AIFA-ISS Assobiotech sign an agreement to stimulate the clinical trials in the field of biotechnology in Italy
PRESS RELEASE: AIFA - ISS - ASSOBIOTEC SIGN AN AGREEMENT TO STIMULATE THE CLINICAL TRIALS IN THE FIELD OF BIOTECHNOLOGY IN ITALY
October 01, 2012
Milan, October 1st 2012 - The Director General of AIFA (Agenzia Italiana del Farmaco) prof. Luca Pani, the President ISS (Istituto Superiore di Sanità), prof. Enrico Garaci, and the Director of Assobiotec, Italian Association for the Developement of Biotecnology, dr. Leonardo Vingiani, signed today at the headquarters of AIFA, the "Planning Document to encourage clinical trials in the field of Biotechnology in Italy."
"This is a practical tool to revive the Italian research and to attract investments into the country" said Leonardo Vingiani, Director of Assobiotec. "With this agreement we intend to take measures to strengthen the Italian capability to attract precious resources and know-how. Those arising from the biopharmaceutical companies intending to carry out early stage clinical trials, that allow the country to increase knowledge and scientific competences at national level. We have a huge potential: Italy has in fact several products in clinical development, and many other in discovery and preclinical phase that in the coming months will be able to get to the clinic, and we want them to do it in Italy."

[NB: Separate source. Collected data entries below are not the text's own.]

/-- Light face in one PWM period (R272): the winding voltages, corrections and compare values. `okA` and `okB`: the samples of this
valley are valid. -/
def lightFace (k : Nat) (okA okB : Bool) (d : Dev) : Dev :=
  let pg := pgSTEP k
  let (ia, ib) := irefs d k
  let t := uns 32 ((d.stp k).m % 1024 * 4194304)
  let fs := fsrQ d k
  let rph : Int := d.get pg STEP.MOTOR.PHRES
  let lph : Int := d.get pg STEP.MOTOR.PHIND
  let ke : Int := d.get pg STEP.KE.KE
  -- ω_e = π/2 × fs; mΩ × mA = µV, rad/s × µH × mA = nV
  let den : Int := 1073741824 * 1000000000000000000
  let w := d.win k
  let va0 := Num.quo 63 (ia * rph * 65536 * 1000000000000000000 - fs * 1570796326794897 * lph * ib -
    ke * fs * sinTurn t * 1000000000000000000) den + w.xa
  let vb0 := Num.quo 64 (ib * rph * 65536 * 1000000000000000000 + fs * 1570796326794897 * lph * ia +
    ke * fs * cosTurn t * 1000000000000000000) den + w.xb
  let dt := d.get pg STEP.TIMING.DEADT
  let vbr : Int := (d.di (k / 2)).samp.vbr * 655360000
  let lim := Num.quo 65 ((2000 - (cmpMin dt : Int)) * vbr) 2000
  let va := clampI (-lim) lim va0
  let vb := clampI (-lim) lim vb0
  let xa := if okA then corrOf d k w.xa ia (windMa d k false) va0 lim else w.xa
  let xb := if okB then corrOf d k w.xb ib (windMa d k true) vb0 lim else w.xb
  let c : Tri := { u := cmpOf va (2 * vbr), v := cmpOf (-va) (2 * vbr), w := cmpOf vb (2 * vbr), x := cmpOf (-vb) (2 * vbr) }
  (d.modWin k fun w => { w with xa := xa, xb := xb, chopA := 0, chopB := 0 }).modDrv (8 + k) fun x =>
    { x with cmpNext := if x.residue then x.cmpNext else c }

/-- The comparator reference of a winding in I_FS / 256, with the sign of the drive diagonal (R273). -/
def chopOf (d : Dev) (k : Nat) (iF : Int) : Int :=
  let pg := pgSTEP k
  let n := absI iF * 256 * (gainOf (d.get pg STEP.STP_CFG.GAIN) * d.get pg STEP.SHUNT.RSH : Nat) /
    (1250000000 * 1073741824)
  if iF < 0 then -n else n

/-- When a comparator trips in a period: where the current reaches the reference, not before the end of BLANK (R273). -/
def chopTrip (d : Dev) (k reach : Nat) : Option Nat :=
  let t := max reach (25 * d.get (pgSTEP k) STEP.CHOP.BLANK)
  if t < 8000 then some t else none

/-- Bold face in the PWM period that begins (R273): the references that the field die's comparators take, the counts at which the
currents reach them, and the gates that were on before. Model's choice: the first light-face period after bold face has the compare
values of zero voltage (assumption log 73). -/
def boldFace (k reachA reachB endA endB : Nat) (d : Dev) : Dev :=
  let (ia, ib) := irefs d k
  (d.modWin k fun w =>
    { w with chopA := chopOf d k ia, chopB := chopOf d k ib, tripA := chopTrip d k reachA, tripB := chopTrip d k reachB
             endA := endA, endB := endB }).modDrv (8 + k) fun x =>
    { x with cmpNext := { u := 2000, v := 2000, w := 2000, x := 2000 } }

/-- The count of open-winding periods of one winding (R275). -/
def openCount (d : Dev) (k : Nat) (b : Bool) (iF : Int) (n : Nat) : Nat :=
  let i := windMa d k b
  if windValid d k b && !(d.win k).bold && decide (2 * absI iF ≥ (d.get (pgSTEP k) STEP.CUR.IHOLD : Int) * 1073741824) then
    (if 4 * absI i * 1073741824 < absI iF then n + 1 else 0)
  else n

/-- Phase-voltage check of a step in light face (R103, R266). -/
def stepVphBad (d : Dev) (k : Nat) : Bool :=
  let s := nth (d.di (k / 2)).samp.step (k % 2) {}
  let vbr := (d.di (k / 2)).samp.vbr
  let c := (d.drv (8 + k)).cmp
  let dt := d.get (pgSTEP k) STEP.TIMING.DEADT
  let tol : Int := Config.stepVphTol k
  let a := windMa d k false
  let b := windMa d k true
  decide (absI (s.vph.u - expectVph vbr c.u dt a) > tol) || decide (absI (s.vph.v - expectVph vbr c.v dt (-a)) > tol) ||
  decide (absI (s.vph.w - expectVph vbr c.w dt b) > tol) || decide (absI (s.vph.x - expectVph vbr c.x dt (-b)) > tol)

/-- Microsteps toward T in one PWM period of the STEP/DIR input (R277), with the lag event. The amplitude returns to IRUN at the valley
before the first microstep (R271). -/
def externalStep (k : Nat) (d : Dev) : Dev :=
  let pg := pgSTEP k
  let w := d.win k
  let s := d.stp k
  let mul : Int := d.get pg STEP.SDIR.SDMUL
  let t := w.sdBase + w.sdCnt * mul
  let dd := t - s.m
  let gap := w.sdGap.getD (d.get pg STEP.SDIR.SDTO * 1000000)
  let r := (mul * 32000 + (gap : Int) - 1) / (max 1 gap : Nat)
  let wake := decide (dd ≠ 0) && (w.ramp.isSome || decide (w.amp < d.get pg STEP.CUR.IRUN))
  let n := if wake then 0 else minI (minI (absI dd) (maxI r (absI dd - mul))) 64
  let d := if wake then
      (d.modWin k fun w => { w with amp := d.get pg STEP.CUR.IRUN, hold := none, ramp := none, holdEnd := false }).putB
        pg STEP.DRV_STAT.HOLDI false
    else d
  let m := if dd < 0 then s.m - n else s.m + n
  let lag := decide (absI (t - m) > 4 * mul)
  let d := d.modStp k fun s => { s with m := m, mt0 := m, mt1 := m, mMoved := if m = s.m then s.mMoved else d.tim.mot }
  (d.evIf (lag && !w.lagging) pg Ev.STEP.SDLAG).modWin k fun w => { w with lagging := lag }

/-- The commanded count at an axis valley (R270): linear over the eight PWM periods, at most 64 microsteps. -/
def advanceM (k : Nat) (d : Dev) : Dev :=
  let s := d.stp k
  if s.freeze then d.modStp k fun s => { s with mt0 := s.m, mt1 := s.m }
  else if s.st == .external && s.stopPlan.isNone then externalStep k d
  else
    let i := min 8 (s.idx + 1)
    let tgt := Num.quo 66 (s.mt0 * (8 - i) + s.mt1 * i) 8
    let m := s.m + clampI (-64) 64 (tgt - s.m)
    d.modStp k fun s => { s with m := m, idx := i, mMoved := if m = s.m then s.mMoved else d.tim.mot }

The objective of the agreement is to identify measures and procedures to encourage and facilitate the introduction of an increasing number of clinical trials of early stage (I and II) in Italy. In the program document are outlined a series of measures that will be implemented for a trial period of 12 months. In particular, the agreement provides:
- the AIFA commitment to ensure a faster path in the establishment of the remboursement price for the companies that make early stage clinical trials in Italy;
- the AIFA commitment to run training courses for personnel involved in the preparation of the dossier "Clinical Trial Application";
- the AIFA commitment to carry out inspections within a short time, so that sites can produce the new product as intended by the GMP. AIFA will create a special technical team to identify specific priority criteria in order to facilitate inspections allowing companies to produce new products to start the clinical trials;
- the ISS commitment to ensure time standards for the evaluation of clinical Phase I and prompt free pre-submission hearings to better support dossier preparation (Clinical Trial Application) by the Promoters of clinical research;
- the ISS commitment to eliminate, for companies that have not yet marketed drugs, the expected authorization fee for phase I;
- the Assobiotec commitment to actively promote the agreement with biotech companies operating in Italy, to increase over the next three years, the number of early stage clinical trials (I and II) conducted by firms in the country at least of 30%.